= James Head (director) =

Canadian television director

James David Head is a Canadian television director.

==Career==

===Cameraman===
Head began his career as a cameraman on various film crews. In 1985, he was a second assistant camera for the concert film 9012Live by Yes. In 1987, he was a second assistant camera for the film Stakeout. He then worked as a first assistant camera on Beyond the Stars (1989), The Fourth War (1990), Run (1991), And the Sea Will Tell (1991), and Bingo (1991).
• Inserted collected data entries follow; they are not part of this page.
-- ==== Sys2Proof/Machine/LinkCommands.lean ====
section
/-! DEFINITION. The meanings of the link commands: frames that are discarded or refused, the end of a reply, the end of a store
write (R160 to R165, R181). -/

namespace Sys2Proof.Machine

/-- The meaning of SYNC_BYTE_IN_HUNT (R160). -/
def execSyncByteInHunt (s : State) : Result :=
  .next (s.whenRunning fun s => if s.hlu.receiver = .hunt then s.startFrame else s)

/-- The meaning of FRAME_GAP: the partial frame is discarded, and the byte that ends the gap is taken in HUNT (R160;
log 38). -/
def execFrameGap (byte : Byte) (s : State) : Result :=
  .next (s.whenRunning fun s =>
    if s.hlu.receiver = .receiving then (if byte = 0xA5 then s.startFrame else s.toHunt) else s)

/-- The meaning of FRAME_LENGTH_OVER_240 (R160; log 38). -/
def execFrameLengthOver240 (length : Byte) (s : State) : Result :=
  .next (s.whenRunning fun s => if s.hlu.receiver = .receiving && 240 < length.toNat then s.toHunt else s)

/-- The meaning of FRAME_CRC_ERROR: a frame with a wrong CRC is discarded without reply (R161). -/
def execFrameCrcError (kind : Byte) (body : List Byte) (crc : BitVec 16) (s : State) : Result :=
  .next (if s.hears && crc != frameCrc kind body then s.toHunt else s)

/-- The meaning of FRAME_IN_BUSY: what is received in BUSY is discarded (R162). -/
def execFrameInBusy (s : State) : Result := .next s

/-- A kind byte that names no kind (R163). -/
def unknownKindByte (kind : Byte) : Bool := kind.toNat = 0 || 0x21 < kind.toNat

/-- The meaning of UNKNOWN_KIND: a well-formed frame whose kind byte names no kind is refused (R163, R164). -/
def execUnknownKind (kind : Byte) (body : List Byte) (s : State) : Result :=
  .next (if s.hears && unknownKindByte kind then
    (if 240 < body.length then s.toHunt else (s.frameTaken kind body).replyRefused kind (Refuse.of .unknownKind))
  else s)

/-- A reply is in the reply buffer and is being sent (R162). -/
def State.replying (s : State) : Bool := s.hlu.receiver = .busy && !s.hlu.txBuffer.isEmpty

/-- The last byte of a reply has been sent: the receiver returns to HUNT with both buffers empty, and a retrigger gap has ended
by then (R162, R174; log 23, 27). -/
def State.finishReply (s : State) : State :=
  { s with
    hlu := { s.hlu with receiver := .hunt, rxBuffer := [], txBuffer := [], restartPending := false }
    nu := NoticeUnit.updateAttn { s.nu with attnGap := false } }

/-- The meaning of REPLY_SENT; after the reply of RESTART the part resets (R165, R186). -/
def execReplySent (s : State) : Result :=
  .next (s.whenRunning fun s =>
    if s.replying then (if s.hlu.restartPending then s.finishReply.warmReset else s.finishReply) else s)

/-- The meaning of STORE_WRITE_COMPLETE: the store holds the image, and the COMMIT OK reply is sent (R181). -/
def execStoreWriteComplete (s : State) : Result :=
  .next (s.whenRunning fun s =>
    match s.cs.writing with
    | some image => { s with cs := { s.cs with store := some image, writing := none } }.replyOk .commit []
    | none => s)

end Sys2Proof.Machine
end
===Early years as a director===
Head made his directorial debut in 1991, directing at least one episode of TV's The Commish, but did not become a full-time director at that time. He was second unit director of photography for Man of the House (1995) and Fear (1996). He was back as a director in 1996, directing at least one episode of F/X: The Series. In 1997, he directed an episode of The Adventures of Sinbad, and during the 1996–97 season, he has directors credits for three episodes of Two. During the 1998-99 TV season, he directed two episodes of The Crow: Stairway to Heaven, an episode of Nothing Too Good for a Cowboy, an episode of Poltergeist: The Legacy, and five episodes of Earth: Final Conflict. Between 1998 and 2001, he directed six episodes of The Outer Limits . In 2000, he was second unit director on First Target and he directed a television film remake of The Spiral Staircase. In 2001, he was second unit director on Just Cause and also directed at least one episode of Wolf Lake. In 2002, he was second unit director for two episodes of Jeremiah and then went on to direct two episodes of the series.

===Recent accomplishments===
From 2003 onward, Head has been regularly employed full-time as a television director. His directorial credits have included an episode of The Twilight Zone (2003), at least one episode of 1-800-Missing (2003), an episode of Stargate Atlantis (2004), twenty episodes of The Dead Zone (2003-2007), an episode of Battlestar Galactica (2006), at least one episode of Kaya (2007), four episodes of Reaper (2007-2008), two episodes of Sanctuary (2008), three episodes of Kyle XY (2008-2009), and an episode of Eureka (2009).